AWS DynamoDB Transaction Test

If your application performs reads or writes at a higher rate than your table can support, DynamoDB begins to throttle those requests. The most important thing you can do to keep DynamoDB healthy is to make sure your provisioned throughput is always sufficient to meet your application needs. In order to correctly provision DynamoDB, and to keep your applications running smoothly, it is important to gather data for performance metrics like latency, request throughput, and throttling errors.

This test monitors the target server and reports the number of throttled requests, conditional check failed requests, transaction conflict, and read and write throttled events. In addition, this test also tracks the request latency and the number of online index throttled events. Thereby, the test helps administrators to optimize resource usage and improve the application performance of the target AWS DynamoDB server.

Target of the test : An AWS DynamoDB server

Agent deploying the test : A remote agent

Outputs of the test : One set of results for the target AWS DynamoDB server being monitored.

Configurable parameters for the test
Parameter Description

Test Period

How often should the test be executed.

Host

The IP address of the AWS DynamoDB server that is being monitored.

AWS Region

This test uses AWS SDK to interact with AWS DynamoDB and pull relevant metrics. To enable the test to connect to AWS, you need to configure the test with the name of the region to which all requests for metrics should be routed, by default. Specify the name of this AWS Region in this text box.

AWS Access Key ID, AWS Secret Access Key and Confirm Password

To monitor AWS DynamoDB, the eG agent has to be configured with the access key and secret key of a user with a valid AWS account. For this purpose, we recommend that you create a special user on the AWS cloud, obtain the access and secret keys of this user, and configure this test with these keys. The procedure for this has been detailed in the Obtaining an Access key and Secret key topic. Make sure you reconfirm the access and secret keys you provide here by retyping it in the corresponding Confirm Password text box.

Timeout Seconds

Specify the maximum duration (in seconds) for which the test will wait for a response from the server. The default is 120 seconds.

DD Row Count

By default, the detailed diagnosis of this test, if enabled, will report only the top-10 tables. This is why, the DD Row Count parameter is set to 10 by default. If you want to include more or less tables in detailed diagnosis, then change the value of this parameter accordingly.

Detailed Diagnosis

To make diagnosis more efficient and accurate, the eG Enterprise embeds an optional detailed diagnostic capability. With this capability, the eG agents can be configured to run detailed, more elaborate tests as and when specific problems are detected. To enable the detailed diagnosis capability of this test for a particular server, choose the On option. To disable the capability, click on the Off option.
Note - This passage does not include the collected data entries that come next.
-- ==== Sys2Proof/Tests/Slice0.lean ====
section
/-! SUPPORT. Tests: ill-formed terms that the checks refuse, words of the spec, single steps on small states, and for each statement with hypotheses a state and operands that meet them, at a boundary for each clause. -/

namespace Sys2Proof.Tests

open Sys2Proof Sys2Proof.Machine

-- one after another: many kernel evaluations at once need more threads than the memory limit allows
set_option Elab.async false

/-! ## Small states -/

/-- The state after reset with general registers g at the site (cluster 0, core 0, primary). -/
def gState (g : Tbl Word) : State := State.reset.modHereE (fun e => { e with g := g })

def tCtx : Context := { id := 5, part := 0, root := 0x10000, handler := 0x100, tidBase := 0, spill := [], parkedMax := 0 }
def tPart : Partition := { num := 0, layers := [0], service := 0x200, spillKey := 0, cacheKey := 0, overflow := (0, 0), egress := (0, 0), parked := (0, 0), vf := 0, bar2 := 0, bar2Size := 2 ^ 36 }

/-- Tables at 0x10000, 0x12000 and 0x14000 that map the first GiB onto physical memory for every context, with all rights. -/
def tMem : Mem :=
  { phys := [(0x10001, 0x20), (0x10002, 0x01), (0x10007, 0x80), (0x12001, 0x40), (0x12002, 0x01), (0x12007, 0x80), (0x14007, 0xF8), (0x1400E, 0xF0), (0x1400F, 0xFF)] }

/-- A state with partition 0, context 5 on its cluster 0, the eager registers e on core 0, and its cluster changed by f. -/
def cState (e : CoreE) (f : Cluster → Cluster) : State :=
  { State.reset with
    ctxs := [(5, tCtx)]
    parts := [(0, tPart)]
    mem := tMem
    clusters := [(0, f { ctx := some 5, cores := [(0, { halted := false, e := e })] })] }

/-- Both sequencers run at 0x40. -/
def runE : CoreE := { prim := { running := true, pc := 0x40 }, second := { running := true, pc := 0x40 } }
def kState : State := cState runE id

/-- A loop body from 0x40 to 0x60. -/
def body : LoopEntry := { first := 0x40, last := 0x60, count := 3, index := 0 }
def loopState (l : List LoopEntry) : State := cState { prim := { running := true, pc := 0x40, loops := l } } id

/-! ## Witnesses: scalar and vector statements -/

theorem wit_ScalarCountsAndProducts :
    ((gState []).g 2).truncate 64 = (0 : BitVec 64) ∧
    ((gState [(1, 0x8000000000000000), (2, 0xFFFFFFFFFFFFFFFF)]).g 1).truncate 64 = BitVec.intMin 64 ∧
    ((gState [(1, 0x8000000000000000), (2, 0xFFFFFFFFFFFFFFFF)]).g 2).truncate 64 = BitVec.allOnes 64 ∧
    ((gState [(1, 0x80000000), (2, 0xFFFFFFFF)]).g 1).truncate 32 = BitVec.intMin 32 ∧
    ((gState [(1, 0x80000000), (2, 0xFFFFFFFF)]).g 2).truncate 32 = BitVec.allOnes 32 ∧
    ((gState [(1, 7), (2, 1)]).g 2).truncate 64 ≠ (0 : BitVec 64) ∧
    ((gState [(1, 7), (2, 1)]).g 1).truncate 64 ≠ BitVec.intMin 64 := by decide

/-- The widest bit field, and one bit at the top. -/
theorem wit_ScalarImmediates : (0 : Reg).toNat + (63 : Reg).toNat < 64 ∧ (63 : Reg).toNat + (0 : Reg).toNat < 64 := by decide

theorem wit_ScalarFloatResults :
    ((0 : BitVec 4).toNat ≤ 6 ∧ (6 : BitVec 4).toNat ≤ 6 ∧ (10 : BitVec 4).toNat = 10) ∧ (7 : BitVec 4).toNat = 7 ∧ (9 : BitVec 4).toNat = 9 ∧
    (7 ≤ (7 : BitVec 4).toNat ∧ (10 : BitVec 4).toNat ≤ 10) := by decide

/-- A quiet and a signalling NaN, infinities of unlike and of like sign, zero and infinity, two zeros, a number and zero, a number and infinity, and the roots. -/
theorem wit_FloatRounding_specials :
    let f := ftyFmt .f16
    f.decode 0x7E00 = .nan false ∧ f.decode 0x7D00 = .nan true ∧ f.decode 0x7C00 = .inf false ∧ f.decode 0xFC00 = .inf true ∧
    f.decode 0x0000 = .fin false 0 (-24) ∧ f.decode 0x8000 = .fin true 0 (-24) ∧ f.decode 0x3C00 = .fin false 1024 (-10) ∧
    f.decode 0xBC00 = .fin true 1024 (-10) := by decide

/-- One third in binary16 overflows under neither mode; so does the least subnormal halved. -/
theorem wit_FloatRounding_tz : ((fmtOf 2).round .tz false false 1 3 0).2 &&& flOF = 0 ∧ ((fmtOf 2).round .tz false true 1 2 (-24)).2 &&& flOF = 0 := by decide

theorem wit_FloatRounding_ne : ((fmtOf 2).round .ne false false 1 3 0).2 &&& flOF = 0 ∧ ((fmtOf 2).round .ne false true 1 2 (-24)).2 &&& flOF = 0 := by decide

/-- Overflows and underflows of E4M3, of FP16 and of format 12, up and to odd. -/
theorem wit_FloatRounding_modes :
    ((fmtOf 2).round .up false false 65536 1 0).2 &&& flOF ≠ 0 ∧ ((fmtOf 4).round .odd false true 1000 1 0).2 &&& flOF ≠ 0 ∧
    ((fmtOf 12).round .na false true 7 1 0).2 &&& flOF ≠ 0 ∧ ((fmtOf 2).round .dn false true 1 3 (-24)).2 &&& flUF ≠ 0 ∧
    ((fmtOf 11).round .up false true 1 3 0).2 &&& flOF = 0 ∧ (fmtOf 2).decode (fmtOf 2).maxFin = .fin false 2047 5 := by decide +kernel

/-- The magnitudes at the edges: the largest finite one, the smallest normal one, and one quantum below it. -/
theorem wit_FloatRounding_edges :
    ((65504 : Nat) : ℚ) / 1 * (2 : ℚ) ^ (0 : Int) ≤ magOf 2047 5 ∧ (2 : ℚ) ^ (fmtOf 2).emin ≤ ((1 : Nat) : ℚ) / 1 * (2 : ℚ) ^ (-14 : Int) ∧
    ((1023 : Nat) : ℚ) / 1 * (2 : ℚ) ^ (-24 : Int) ≤ (2 : ℚ) ^ (fmtOf 2).emin - (2 : ℚ) ^ ((fmtOf 2).emin - (fmtOf 2).mb) := by
  have h : (fmtOf 2).emin = -14 := by decide
  have m : (fmtOf 2).mb = 10 := by decide
  rw [h, m]
  norm_num [magOf]

/-- Finite values and zeros of both signs that are ordered, an infinity and a number, a positive operand of a root, and a value beyond 2. -/
theorem wit_FloatRounding_exact :
    (isFin (.fin true 0 (-24)) ∧ Below true (.fin true 0 (-24)) (.fin false 0 (-24)) ∧ ¬ Below false (.fin true 0 (-24)) (.fin false 0 (-24)) ∧
      Below false (.fin true 1 0) (.inf false) ∧ ratOf (.fin false 1024 (-10)) ≠ 0 ∧ 0 < ratOf (.fin false 1024 (-10))) ∧
    (|ratOf (.fin true 2 0)| ≤ 2 ∧ 2 < |ratOf (.fin false 3 0)|) := by
  refine ⟨⟨⟨_, _, _, rfl⟩, ⟨rfl, rfl, .inl ⟨⟨_, _, _, rfl⟩, ⟨_, _, _, rfl⟩, .inr ⟨rfl, by simp [ratOf, magOf], by simp [ratOf, magOf], rfl, rfl⟩⟩⟩, ?_,
    ⟨rfl, rfl, .inr (.inr ⟨rfl, by simp⟩)⟩, by norm_num [ratOf, magOf], by norm_num [ratOf, magOf]⟩, by norm_num [ratOf, magOf], by norm_num [ratOf, magOf]⟩
  rintro ⟨-, -, ⟨-, -, h | h⟩ | h | h⟩
  · simp [ratOf, magOf] at h
  · simp at h
  · simp at h
  · simp at h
The option to selectively enable/disable the detailed diagnosis capability will be available only if the following conditions are fulfilled:

  • The eG manager license should allow the detailed diagnosis capability
  • Both the normal and abnormal frequencies configured for the detailed diagnosis measures should not be 0.
Measurements made by the test

Measurement

Description

Measurement Unit

Interpretation

Maximum successful request latency

Indicates the maximum latency of successful requests to DynamoDB or Amazon DynamoDB Streams.

Seconds

Successful request latency can provide two different kinds of information:

  • The elapsed time for successful requests.

  • The number of successful requests.

Successful request latency reflects activity only within DynamoDB or Amazon DynamoDB Streams, and does not take into account network latency or client-side activity.

If the value of this measure is increasing above normal levels, you should quickly investigate since it can significantly impact your application’s performance. It can be caused by network issues, or requests taking too much time due to your table design.

The detailed diagnosis of Maximum successful request latency measure shows the Table name, Stream label, Operations, and Latency value.

Minimum successful request latency

Indicates the minimum latency of successful requests to DynamoDB or Amazon DynamoDB Streams.

Seconds

Throttled requests

Indicates the number of requests to DynamoDB that exceed the provisioned throughput limits on a resource (such as a table or an index).

Number

A throttled request will result in an HTTP 400 status code. It is essential to identify the throttling behaviors on time and take the necessary steps to prevent them. If not, continuous throttling can cause serious issues to your application.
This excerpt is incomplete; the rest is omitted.